The websocket client will run the read loop in a seperate thread. Both of these clients support debug logging for you to better understand possible errors in case they happen.

RPC request will return an RPCResponse type that is essentially a json parsed value. The caller now owns the memory and it no longer the job of the rpc client to manage that memory. You can still use an ArenaAllocator if you want to mimic the previous behaviour or use a previous version of zabi.

Zabi also support custom client for the op-stack that follow this same principle.

Usage

Depending on the type of client you want to init a set of seperate options are available.

Http client

const InitOptions = struct {
    /// Allocator used to manage the memory arena.
    allocator: Allocator,
    /// The uri used to connect to the endpoint.
    uri: std.Uri,
    /// The base fee multiplier used to estimate the gas fees in a transaction
    base_fee_multiplier: f64 = 1.2,
    /// The client chainId.
    chain_id: ?Chains = null,
    /// The interval to retry the request. This will get multiplied in ns_per_ms.
    pooling_interval: u64 = 2_000,
    /// Retry count for failed requests.
    retries: u8 = 5,
    /// Uri of the target server
    uri: std.Uri,
};

Websocket Client

const InitOptions = struct {
    /// Allocator to use to create the ChildProcess and other allocations
    allocator: Allocator,
    /// The uri used to connect to the endpoint.
    uri: std.Uri,
    /// The client chainId.
    chain_id: ?Chains = null,
    /// Callback function for when the connection is closed.
    onClose: ?*const fn () void = null,
    /// Callback function for everytime an event is parsed.
    onEvent: ?*const fn (args: EthereumEvents) anyerror!void = null,
    /// Callback function for everytime an error is caught.
    onError: ?*const fn (args: []const u8) anyerror!void = null,
    /// Retry count for failed connections to the server.
    retries: u8 = 5,
    /// The interval to retry the connection.

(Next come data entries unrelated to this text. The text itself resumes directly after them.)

-- ==== Sys2Proof/Machine/MapperCommands.lean ====
section
/-! DEFINITION. Unit 3: `MAP.NOTEON`, `MAP.NOTEOFF`, `MAP.BEND`, `MAP.ADV` and the output functions,
43_midi_to_cv.md. -/

namespace Sys2Proof.Machine

/-- `BendCv(b)` (R156). -/
def bendCv (m : Mapper) (b : Int) : Int := sat32 (fdiv (fxOf m.scale * (m.bendRange.toNat : Int) * b) 98304)

/-- `PitchOut()` (R165). -/
def pitchOut (m : Mapper) : Int := sat32 (fdiv m.acc.toInt (2 ^ 16) + bendCv m m.bend.toInt)

/-- `VelCurve(v)` (R158). -/
def velCurve (P : Params) (m : Mapper) (mem : Memory) (v : Nat) : Word :=
  match m.velCurve with
  | .linear => pattern32 (fdiv ((v : Int) * 2 ^ 31) 127)
  | .exponential => pattern32 (P.velExp v)
  | .table => memRead mem .vlut v

/-- The mapper after an accepted note-on with a nonzero velocity (R152). -/
def noteOn (P : Params) (mem : Memory) (note vel : Nat) (m : Mapper) : Mapper :=
  let struck :=
    { m with
      note := BitVec.ofNat 7 note
      target := pattern32 (noteTarget m mem note)
      velCv := velCurve P m mem vel }
  if m.glideEn then { struck with slewRemain := m.glideT }
  else { struck with acc := pattern48 (noteTarget m mem note * 2 ^ 16), slewRemain := 0#32 }

/-- The mapper's tick: one curve step of the accumulator toward the target (R163). -/
def mapperAdvance (P : Params) (m : Mapper) : Mapper :=
  let (acc, rem, _) := segStep P m.acc.toInt (fxOf m.target * 2 ^ 16) m.slewRemain m.glideCurve m.glideT
  { m with acc := pattern48 acc, slewRemain := rem }

/-- `MAP.NOTEON note, vel` for any parameters (R152, R153). -/
def execMapNoteonWith (P : Params) (note vel : BitVec 8) (s : State) : Result :=
  inMode .run s
    (if eventNumber note > 127 then raiseRange .note s
     else if eventNumber vel > 127 then raiseRange .velocity s
     else if eventNumber vel = 0 then respond 0#32 s
     else respond 0#32 (s.setMap (noteOn P s.mem (eventNumber note) (eventNumber vel) s.map)))

/-- `MAP.NOTEON note, vel` (R152, R153). -/
def execMapNoteon (note vel : BitVec 8) (s : State) : Result := execMapNoteonWith params note vel s

/-- `MAP.ADV` for any parameters (R163). -/
def execMapAdvWith (P : Params) (s : State) : Result :=
  inMode .run s (respond 0#32 (s.setMap (mapperAdvance P s.map)))

/-- `MAP.ADV` (R163). -/
def execMapAdv (s : State) : Result := execMapAdvWith params s

/-- `MAP.NOTEOFF note`: the note is range checked and nothing changes (R160). -/
def execMapNoteoff (note : BitVec 8) (s : State) : Result :=
  inMode .run s (if eventNumber note > 127 then raiseRange .note s else respond 0#32 s)

/-- `MAP.BEND bend` (R161). -/
def execMapBend (bend : BitVec 16) (s : State) : Result :=
  inMode .run s
    (if bendNumber bend < -8192 ∨ bendNumber bend > 8191 then raiseRange .bend s
     else respond 0#32 (s.setMap { s.map with bend := BitVec.ofInt 14 (bendNumber bend) }))

end Sys2Proof.Machine
end

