-- ==== Sys2Proof/Safety.lean ====
section
/-! DEFINITION. What counts as a safe run: the invariants the spec states of the state (10_state.md R25, R36, R57;
60_exceptions.md R196), and the runs that claims speak of. -/

namespace Sys2Proof.Machine

/-- The envelope invariants 1 to 6 of 10_state.md R36, and the range of ENV_SUSTAIN (R31). -/
structure EnvelopeInv (e : Envelope) : Prop where
  level_le : e.level.toNat ≤ unitOne
  target_le : e.target.toNat ≤ unitOne
  sustain_le : e.sustain.toNat ≤ unitOne
  gate_iff : e.gate = true ↔ e.phase = .attack ∨ e.phase = .decay ∨ e.phase = .sustain
  idle : e.phase = .idle → e.level = 0#32 ∧ e.target = 0#32 ∧ e.remain = 0#32
  attack : e.phase = .attack → e.target = 0x80000000#32 ∧ e.remain.toNat ≤ e.attackT.toNat
  decay : e.phase = .decay → e.target = e.sustain ∧ e.remain.toNat ≤ e.decayT.toNat
  sustained : e.phase = .sustain → e.level = e.sustain ∧ e.target = e.sustain ∧ e.remain = 0#32
  release : e.phase = .release → e.target = 0#32 ∧ e.remain.toNat ≤ e.releaseT.toNat

/-- The mapper invariants of 10_state.md R57. -/
structure MapperInv (s : State) : Prop where
  velCv_le : s.map.velCv.toNat ≤ unitOne
  acc_le : s.map.acc.toInt ≤ (2 ^ 31 - 1) * 2 ^ 16
  remain_le : s.sys.mode = .run → s.map.slewRemain.toNat ≤ s.map.glideT.toNat
  target_eq : s.sys.mode = .run → fxOf s.map.target = noteTarget s.map s.mem s.map.note.toNat
  settled : s.sys.mode = .run → s.map.glideEn = false →
    s.map.acc.toInt = fxOf s.map.target * 2 ^ 16 ∧ s.map.slewRemain = 0#32

/-- The construction checks of 40_clock_and_lifecycle.md R103, passed. -/
structure Constructible (s : State) : Prop where
  period_pos : s.sys.tickPeriod ≠ 0#32
  scale_pos : 0 < fxOf s.map.scale
  target_mono : ∀ n < 127, noteTarget s.map s.mem n ≤ noteTarget s.map s.mem (n + 1)

/-- Every run-time register holds its reset value (60_exceptions.md R196: in CONFIG, and after a failed INIT, which
changes nothing but STATUS). -/
structure RunTimeAtReset (s : State) : Prop where
  tickCount : s.sys.tickCount = 0#32
  phase : s.env.phase = .idle
  gate : s.env.gate = false
  level : s.env.level = 0#32
  target : s.env.target = 0#32
  remain : s.env.remain = 0#32
  lfoPhase : s.lfo.phase = 0#32
  hold : s.lfo.hold = 0#17
  rng : s.lfo.rng = 0#32
  note : s.map.note = 0#7
  bend : s.map.bend = 0#14
  mapTarget : s.map.target = 0#32
  slewRemain : s.map.slewRemain = 0#32
  acc : s.map.acc = 0#48
  velCv : s.map.velCv = 0#32

/-- The invariant of the machine. -/
structure Inv (s : State) : Prop where
  memory : s.mem.wf = true
  /-- 20_memory.md R64. -/
  vlut_le : ∀ i, (memRead s.mem .vlut i).toNat ≤ unitOne
  envelope : EnvelopeInv s.env
  mapper : MapperInv s
  /-- 10_state.md R25. -/
  cause_iff : s.sys.cfgCause ≠ 0#3 ↔ s.sys.mode = .failed
  /-- 60_exceptions.md R196. -/
  fresh : s.sys.mode ≠ .run → RunTimeAtReset s
  /-- 10_state.md R26, R46; 43_midi_to_cv.md R157. -/
  valid : s.sys.mode = .run → Constructible s

/-- The commands of a list performed in order, each on the state the one before it left. -/
def runCommands : List Instr → State → Result
  | [], s => .next s
  | i :: rest, s =>
    match exec i s with
    | .next t => runCommands rest t
    | .fault r => .fault r
    | .refused r => .refused r

/-- The commands that only RUN mode performs (60_exceptions.md R196, second row). -/
def operational : Instr → Bool
  | .init => false
  | .tick => true
  | .envGate _ => true
  | .envAdv => true
  | .lfoSetf _ => true
  | .lfoAdv => true
  | .lfoSync => true
  | .mapNoteon _ _ => true
  | .mapAdv => true
  | .mapNoteoff _ => true
  | .mapBend _ => true
  | .wrcfg _ _ => false
  | .rdreg _ => false

/-- The registers a command may change: the table of 10_state.md R56. `ACC` is the pair MAP_NOTE_CV and MAP_NOTE_FRAC. -/
def mayChange : Instr → List Reg
  | .init =>
    [.status, .tickCount, .envState, .envLevel, .envTarget, .envRemain, .lfoPhase, .lfoHold, .lfoRng, .mapNote, .mapBend,
     .mapTarget, .mapSlewRemain, .mapNoteCv, .mapNoteFrac, .mapVelCv]
  | .tick => [.tickCount]
  | .envGate _ => [.envState, .envLevel, .envTarget, .envRemain]
  | .envAdv => [.envState, .envLevel, .envTarget, .envRemain]
  | .lfoSetf _ => [.lfoFreq]
  | .lfoAdv => [.lfoPhase, .lfoRng, .lfoHold]
  | .lfoSync => [.lfoPhase]
  | .mapNoteon _ _ => [.mapNote, .mapTarget, .mapVelCv, .mapSlewRemain, .mapNoteCv, .mapNoteFrac]
  | .mapAdv => [.mapNoteCv, .mapNoteFrac, .mapSlewRemain]
  | .mapNoteoff _ => []
  | .mapBend _ => [.mapBend]
  | .wrcfg r _ => (regOfNumber r).toList.filter fun x => regClass x = .cfg ∨ regClass x = .cfgF ∨ regClass x = .ptr
  | .rdreg _ => []

/-- `n` steps of one segment (00_scope.md R9), from `rem` remaining ticks: value, remaining count, and whether the last
of them completed the segment. -/
def segSteps (P : Params) (cur tgt : Int) (rem : Word) (curve : Curve) (dur : Word) : Nat → Int × Word × Bool
  | 0 => (cur, rem, false)
  | n + 1 =>
    let before := segSteps P cur tgt rem curve dur n
    segStep P before.1 tgt before.2.1 curve dur

/-- The state with a response at the port. -/
def answered (s : State) (status : Status) (data : Word) : State := s.setResponse (some { status, data })

end Sys2Proof.Machine
end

This will get multiplied in ns_per_ms.
    pooling_interval: u64 = 2_000,
    /// The base fee multiplier used to estimate the gas fees in a transaction
    base_fee_multiplier: f64 = 1.2,
};

IPC Client

const InitOptions = struct {
    /// Allocator to use to create the ChildProcess and other allocations
    allocator: Allocator,
    /// The path to the ipc file.
    path: []const u8,
    /// The client chainId.
    chain_id: ?Chains = null,
    /// Callback function for when the connection is closed.
    onClose: ?*const fn () void = null,
    /// Callback function for everytime an event is parsed.
    onEvent: ?*const fn (args: EthereumEvents) anyerror!void = null,
    /// Callback function for everytime an error is caught.
    onError: ?*const fn (args: []const u8) anyerror!void = null,
    /// Retry count for failed connections to the server.
    retries: u8 = 5,
    /// The interval to retry the connection. This will get multiplied in ns_per_ms.
    pooling_interval: u64 = 2_000,
    /// The base fee multiplier used to estimate the gas fees in a transaction
    base_fee_multiplier: f64 = 1.2,
};

The client json parse all messages that the RPC client sends. So you will only interact with the result values of the RPC response.
This also includes the error messages. In those case they will be converted to zig errors that can be handled.

Example

http.zig
const uri = try std.Uri.parse("http://localhost:8545/");
var client: PubClient = undefined;
defer client.deinit();
try client.init(.{ .allocator = std.testing.allocator, .uri = uri });
 
const block_req = try pub_client.getBlockNumber();
defer block_req.deinit();

You can take look at our current tests to have a better grasp on using the clients.